### Data provided ###

/-- The 32 bits of v in the low or high half of 64. -/
def half64 (hi : Bool) (v : W32) : W64 := if hi then v ++ (0 : W32) else v.setWidth 64

/-- Letterbox n is a normal object (R410). -/
def State.lbNormal (s : State) (n : Nat) : Bool := decide (3 ≤ n) && bitAt s.sec.lbDom n
/-- The letterboxes of the domain, as a mask. -/
def State.lbMask (s : State) (normal : Bool) : BitVec 16 :=
  (List.range 16).foldl (fun m n => if s.lbNormal n = normal then setBit m n else m) 0

/-- The mask bits agent ag may change (R443). -/
def State.maskBits (s : State) (ag : Agent) : W64 :=
  if s.inReset then 0
  else match ag with
    | .hostN => (s.lbMask true).setWidth 64
    | .dbg => 0
    | _ => BitVec.allOnes 64

/-- IRQ_MASK_SET (R443). -/
def execIrqMaskSet (ag : Agent) (hi : Bool) (v : W32) (s : State) : Out :=
  .next { s with irq := { s.irq with mask := s.irq.mask ||| (half64 hi v &&& s.maskBits ag) } }
/-- IRQ_MASK_CLR (R443). -/
def execIrqMaskClr (ag : Agent) (hi : Bool) (v : W32) (s : State) : Out :=
  .next { s with irq := { s.irq with mask := s.irq.mask &&& ~~~ (half64 hi v &&& s.maskBits ag) } }
/-- The test bits agent ag may change (R443). -/
def State.testBits (s : State) (ag : Agent) : W64 := if s.globalWriter ag && !s.inReset then BitVec.allOnes 64 else 0
/-- IRQ_TEST_SET (R443). -/
def execIrqTestSet (ag : Agent) (hi : Bool) (v : W32) (s : State) : Out :=
  .next { s with irq := { s.irq with test := s.irq.test ||| (half64 hi v &&& s.testBits ag) } }
/-- IRQ_TEST_CLR (R443). -/
def execIrqTestClr (ag : Agent) (hi : Bool) (v : W32) (s : State) : Out :=
  .next { s with irq := { s.irq with test := s.irq.test &&& ~~~ (half64 hi v &&& s.testBits ag) } }

/-! ### Doorbells (R316, R317) -/

/-- The doorbell bits a host agent may write: those of its letterboxes' domain (Table 11.2). -/
def State.hostBits (s : State) (ag : Agent) : BitVec 16 :=
  match ag with | .hostS => s.lbMask false | .hostN => s.lbMask true | _ => 0
def pmBits (ag : Agent) : BitVec 16 := if isPm ag then BitVec.allOnes 16 else 0

/-- DB_H2P_SET: a bit set in Hold is a wake source (R317, R406). -/
def h2pSet (s : State) (ag : Agent) (v : W32) : State :=
  let m := v.extractLsb' 0 16 &&& (s.hostBits ag ||| pmBits ag)
  if s.inReset ∨ m = 0 then s else { s with irq := { s.irq with h2p := s.irq.h2p ||| m } }.wakeSrc 1
def execDbH2pSet (ag : Agent) (v : W32) (s : State) : Out := .next (h2pSet s ag v)
/-- DB_H2P_CLR: Postmaster only (R316). -/
def h2pClr (s : State) (ag : Agent) (v : W32) : State :=
  if s.inReset then s else { s with irq := { s.irq with h2p := s.irq.h2p &&& ~~~ (v.extractLsb' 0 16 &&& pmBits ag) } }
def execDbH2pClr (ag : Agent) (v : W32) (s : State) : Out := .next (h2pClr s ag v)
/-- DB_P2H_SET: Postmaster only (R317). -/
def p2hSet (s : State) (ag : Agent) (v : W32) : State :=
  if s.inReset then s else { s with irq := { s.irq with p2h := s.irq.p2h ||| (v.extractLsb' 0 16 &&& pmBits ag) } }
def execDbP2hSet (ag : Agent) (v : W32) (s : State) : Out := .next (p2hSet s ag v)
/-- DB_P2H_CLR: the host of the letterbox's domain (R316). -/
def p2hClr (s : State) (ag : Agent) (v : W32) : State :=
  if s.inReset then s else { s with irq := { s.irq with p2h := s.irq.p2h &&& ~~~ (v.extractLsb' 0 16 &&& s.hostBits ag) } }
def execDbP2hClr (ag : Agent) (v : W32) (s : State) : Out := .next (p2hClr s ag v)
/-- DL_SET and DL_CLR: Postmaster only (R316). -/
def dlSet (s : State) (ag : Agent) (v : W32) : State :=
  if isPm ag && bitAt v 0 && !s.inReset then { s with irq := { s.irq with dl := true } } else s
def execDlSet (ag : Agent) (v : W32) (s : State) : Out := .next (dlSet s ag v)
def dlClr (s : State) (ag : Agent) (v : W32) : State :=
  if isPm ag && bitAt v 0 && !s.inReset then { s with irq := { s.irq with dl := false } } else s
def execDlClr (ag : Agent) (v : W32) (s : State) : Out := .next (dlClr s ag v)

/-! ### Safety and watchdog (R396 to R398) -/

/-- IRQ_SAFE_SW: Postmaster only. -/
def safeSw (s : State) (ag : Agent) (v : W32) : State := if isPm ag && bitAt v 0 && !s.inReset then s.safeEvt 8 else s
def execIrqSafeSw (ag : Agent) (v : W32) (s : State) : Out := .next (safeSw s ag v)

/-- IRQ_WDOG_WRITE: en stays once set; each write restarts the count (R396). -/
def wdogWrite (s : State) (ag : Agent) (v : W32) : State :=
  if pmOrHostS ag && !s.inReset then
    { s with irq := { s.irq with wdogEn := s.irq.wdogEn || bitAt v 31, wdogLim := v.extractLsb' 0 16, wdogFrom := some s.clk.bt } } else s
def execIrqWdogWrite (ag : Agent) (v : W32) (s : State) : Out := .next (wdogWrite s ag v)
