-- ==== Sys2Proof/Certificates/Slice0/Obligations.lean ====
section
/-! DEFINITION. The obligations: what the commands of the block do, as statements for the provers. -/
open Sys2Proof Sys2Proof.Machine

/-! ### Engine instructions -/

/-- R105, R111, R113: the saturating arithmetic of registers and immediates. A result outside the signed 16-bit range sets V and is clamped, with SAT set, where SAT_EN holds; C is the unsigned carry of an addition, or no borrow of a subtraction. CMP and CMPI set the same flags from the wrapped difference and write no register. -/
def Obligations.SaturatingArithmetic : Prop :=
  ∀ (s : State) (t : Tid) (d a b : Reg) (imm : Word), s.CanIssue t →
    let h := s.thr t
    let x := (h.reg a).toInt
    let y := (h.reg b).toInt
    let m := (h.reg a).toNat
    let n := (h.reg b).toNat
    let k : Nat := if bitAt h.sts 1 then 1 else 0
    SatDone (exec (.add t d a b) s) s t d (x + y) (some (decide (65536 ≤ m + n))) ∧
    SatDone (exec (.adc t d a b) s) s t d (x + y + k) (some (decide (65536 ≤ m + n + k))) ∧
    SatDone (exec (.sub t d a b) s) s t d (x - y) (some (decide (n ≤ m))) ∧
    SatDone (exec (.sbb t d a b) s) s t d (x - y - (1 - k)) (some (decide (n + (1 - k) ≤ m))) ∧
    SatDone (exec (.neg t d a) s) s t d (-x) (some (decide (m = 0))) ∧
    SatDone (exec (.abs t d a) s) s t d (if x < 0 then -x else x) none ∧
    SatDone (exec (.addi t d a imm) s) s t d (x + imm.toInt) (some (decide (65536 ≤ m + imm.toNat))) ∧
    AluDone (exec (.cmp t a b) s) s t h.reg
      { n := some (h.reg a - h.reg b).msb, z := some (h.reg a == h.reg b), c := some (decide (n ≤ m)), v := some (outside16 (x - y)) } false ∧
    AluDone (exec (.cmpi t a imm) s) s t h.reg
      { n := some (h.reg a - imm).msb, z := some (h.reg a == imm), c := some (decide (imm.toNat ≤ m)), v := some (outside16 (x - imm.toInt)) } false
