-- ==== Sys2Proof/Laws/State.lean ====
section
/-! SUPPORT. One lemma per field and per update of State that leaves it, and what an update's own field reads as. -/
namespace Sys2Proof.Machine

###

▸ Goal of the exercise: Once the records end, copy them all again exactly.

▸ Exercise output:
/-- The 32 bits of v in the low or high half of 64. -/
def half64 (hi : Bool) (v : W32) : W64 := if hi then v ++ (0 : W32) else v.setWidth 64

/-- Letterbox n is a normal object (R410). -/
def State.lbNormal (s : State) (n : Nat) : Bool := decide (3 ≤ n) && bitAt s.sec.lbDom n
/-- The letterboxes of the domain, as a mask. -/
def State.lbMask (s : State) (normal : Bool) : BitVec 16 :=
  (List.range 16).foldl (fun m n => if s.lbNormal n = normal then setBit m n else m) 0

/-- The mask bits agent ag may change (R443). -/
def State.maskBits (s : State) (ag : Agent) : W64 :=
  if s.inReset then 0
  else match ag with
    | .hostN => (s.lbMask true).setWidth 64
    | .dbg => 0
    | _ => BitVec.allOnes 64

/-- IRQ_MASK_SET (R443). -/
def execIrqMaskSet (ag : Agent) (hi : Bool) (v : W32) (s : State) : Out :=
  .next { s with irq := { s.irq with mask := s.irq.mask ||| (half64 hi v &&& s.maskBits ag) } }
/-- IRQ_MASK_CLR (R443). -/
def execIrqMaskClr (ag : Agent) (hi : Bool) (v : W32) (s : State) : Out :=
  .next { s with irq := { s.irq with mask := s.irq.mask &&& ~~~ (half64 hi v &&& s.maskBits ag) } }
/-- The test bits agent ag may change (R443). -/
def State.testBits (s : State) (ag : Agent) : W64 := if s.globalWriter ag && !s.inReset then BitVec.allOnes 64 else 0
/-- IRQ_TEST_SET (R443). -/
def execIrqTestSet (ag : Agent) (hi : Bool) (v : W32) (s : State) : Out :=
  .next { s with irq := { s.irq with test := s.irq.test ||| (half64 hi v &&& s.testBits ag) } }
/-- IRQ_TEST_CLR (R443). -/
def execIrqTestClr (ag : Agent) (hi : Bool) (v : W32) (s : State) : Out :=
  .next { s with irq := { s.irq with test := s.irq.test &&& ~~~ (half64 hi v &&& s.testBits ag) } }

/-! ### Doorbells (R316, R317) -/

/-- The doorbell bits a host agent may write: those of its letterboxes' domain (Table 11.2). -/
def State.hostBits (s : State) (ag : Agent) : BitVec 16 :=
  match ag with | .hostS => s.lbMask false | .hostN => s.lbMask true | _ => 0
def pmBits (ag : Agent) : BitVec 16 := if isPm ag then BitVec.allOnes 16 else 0

/-- DB_H2P_SET: a bit set in Hold is a wake source (R317, R406). -/
def h2pSet (s : State) (ag : Agent) (v : W32) : State :=
  let m := v.extractLsb' 0 16 &&& (s.hostBits ag ||| pmBits ag)
  if s.inReset ∨ m = 0 then s else { s with irq := { s.irq with h2p := s.irq.h2p ||| m } }.wakeSrc 1
def execDbH2pSet (ag : Agent) (v : W32) (s : State) : Out := .next (h2pSet s ag v)
/-- DB_H2P_CLR: Postmaster only (R316). -/
def h2pClr (s : State) (ag : Agent) (v : W32) : State :=
  if s.inReset then s else { s with irq := { s.irq with h2p := s.irq.h2p &&& ~~~ (v.extractLsb' 0 16 &&& pmBits ag) } }
def execDbH2pClr (ag : Agent) (v : W32) (s : State) : Out := .next (h2pClr s ag v)
/-- DB_P2H_SET: Postmaster only (R317). -/
def p2hSet (s : State) (ag : Agent) (v : W32) : State :=
  if s.inReset then s else { s with irq := { s.irq with p2h := s.irq.p2h ||| (v.extractLsb' 0 16 &&& pmBits ag) } }
def execDbP2hSet (ag : Agent) (v : W32) (s : State) : Out := .next (p2hSet s ag v)
/-- DB_P2H_CLR: the host of the letterbox's domain (R316). -/
def p2hClr (s : State) (ag : Agent) (v : W32) : State :=
  if s.inReset then s else { s with irq := { s.irq with p2h := s.irq.p2h &&& ~~~ (v.extractLsb' 0 16 &&& s.hostBits ag) } }
def execDbP2hClr (ag : Agent) (v : W32) (s : State) : Out := .next (p2hClr s ag v)
/-- DL_SET and DL_CLR: Postmaster only (R316). -/
def dlSet (s : State) (ag : Agent) (v : W32) : State :=
  if isPm ag && bitAt v 0 && !s.inReset then { s with irq := { s.irq with dl := true } } else s
def execDlSet (ag : Agent) (v : W32) (s : State) : Out := .next (dlSet s ag v)
def dlClr (s : State) (ag : Agent) (v : W32) : State :=
  if isPm ag && bitAt v 0 && !s.inReset then { s with irq := { s.irq with dl := false } } else s
def execDlClr (ag : Agent) (v : W32) (s : State) : Out := .next (dlClr s ag v)

/-! ### Safety and watchdog (R396 to R398) -/

/-- IRQ_SAFE_SW: Postmaster only. -/
def safeSw (s : State) (ag : Agent) (v : W32) : State := if isPm ag && bitAt v 0 && !s.inReset then s.safeEvt 8 else s
def execIrqSafeSw (ag : Agent) (v : W32) (s : State) : Out := .next (safeSw s ag v)

/-- IRQ_WDOG_WRITE: en stays once set; each write restarts the count (R396). -/
def wdogWrite (s : State) (ag : Agent) (v : W32) : State :=
  if pmOrHostS ag && !s.inReset then
    { s with irq := { s.irq with wdogEn := s.irq.wdogEn || bitAt v 31, wdogLim := v.extractLsb' 0 16, wdogFrom := some s.clk.bt } } else s
def execIrqWdogWrite (ag : Agent) (v : W32) (s : State) : Out := .next (wdogWrite s ag v)
-- ==== Sys2Proof/Certificates/Slice0/Obligations.lean ====
section
/-! DEFINITION. The obligations: what the commands of the block do, as statements for the provers. -/
open Sys2Proof Sys2Proof.Machine

/-! ### Engine instructions -/

/-- R105, R111, R113: the saturating arithmetic of registers and immediates. A result outside the signed 16-bit range sets V and is clamped, with SAT set, where SAT_EN holds; C is the unsigned carry of an addition, or no borrow of a subtraction. CMP and CMPI set the same flags from the wrapped difference and write no register. -/
def Obligations.SaturatingArithmetic : Prop :=
  ∀ (s : State) (t : Tid) (d a b : Reg) (imm : Word), s.CanIssue t →
    let h := s.thr t
    let x := (h.reg a).toInt
    let y := (h.reg b).toInt
    let m := (h.reg a).toNat
    let n := (h.reg b).toNat
    let k : Nat := if bitAt h.sts 1 then 1 else 0
    SatDone (exec (.add t d a b) s) s t d (x + y) (some (decide (65536 ≤ m + n))) ∧
    SatDone (exec (.adc t d a b) s) s t d (x + y + k) (some (decide (65536 ≤ m + n + k))) ∧
    SatDone (exec (.sub t d a b) s) s t d (x - y) (some (decide (n ≤ m))) ∧
    SatDone (exec (.sbb t d a b) s) s t d (x - y - (1 - k)) (some (decide (n + (1 - k) ≤ m))) ∧
    SatDone (exec (.neg t d a) s) s t d (-x) (some (decide (m = 0))) ∧
    SatDone (exec (.abs t d a) s) s t d (if x < 0 then -x else x) none ∧
    SatDone (exec (.addi t d a imm) s) s t d (x + imm.toInt) (some (decide (65536 ≤ m + imm.toNat))) ∧
    AluDone (exec (.cmp t a b) s) s t h.reg
      { n := some (h.reg a - h.reg b).msb, z := some (h.reg a == h.reg b), c := some (decide (n ≤ m)), v := some (outside16 (x - y)) } false ∧
    AluDone (exec (.cmpi t a imm) s) s t h.reg
      { n := some (h.reg a - imm).msb, z := some (h.reg a == imm), c := some (decide (imm.toNat ≤ m)), v := some (outside16 (x - imm.toInt)) } false
-- ==== Sys2Proof/Laws/State.lean ====
section
/-! SUPPORT. One lemma per field and per update of State that leaves it, and what an update's own field reads as. -/
namespace Sys2Proof.Machine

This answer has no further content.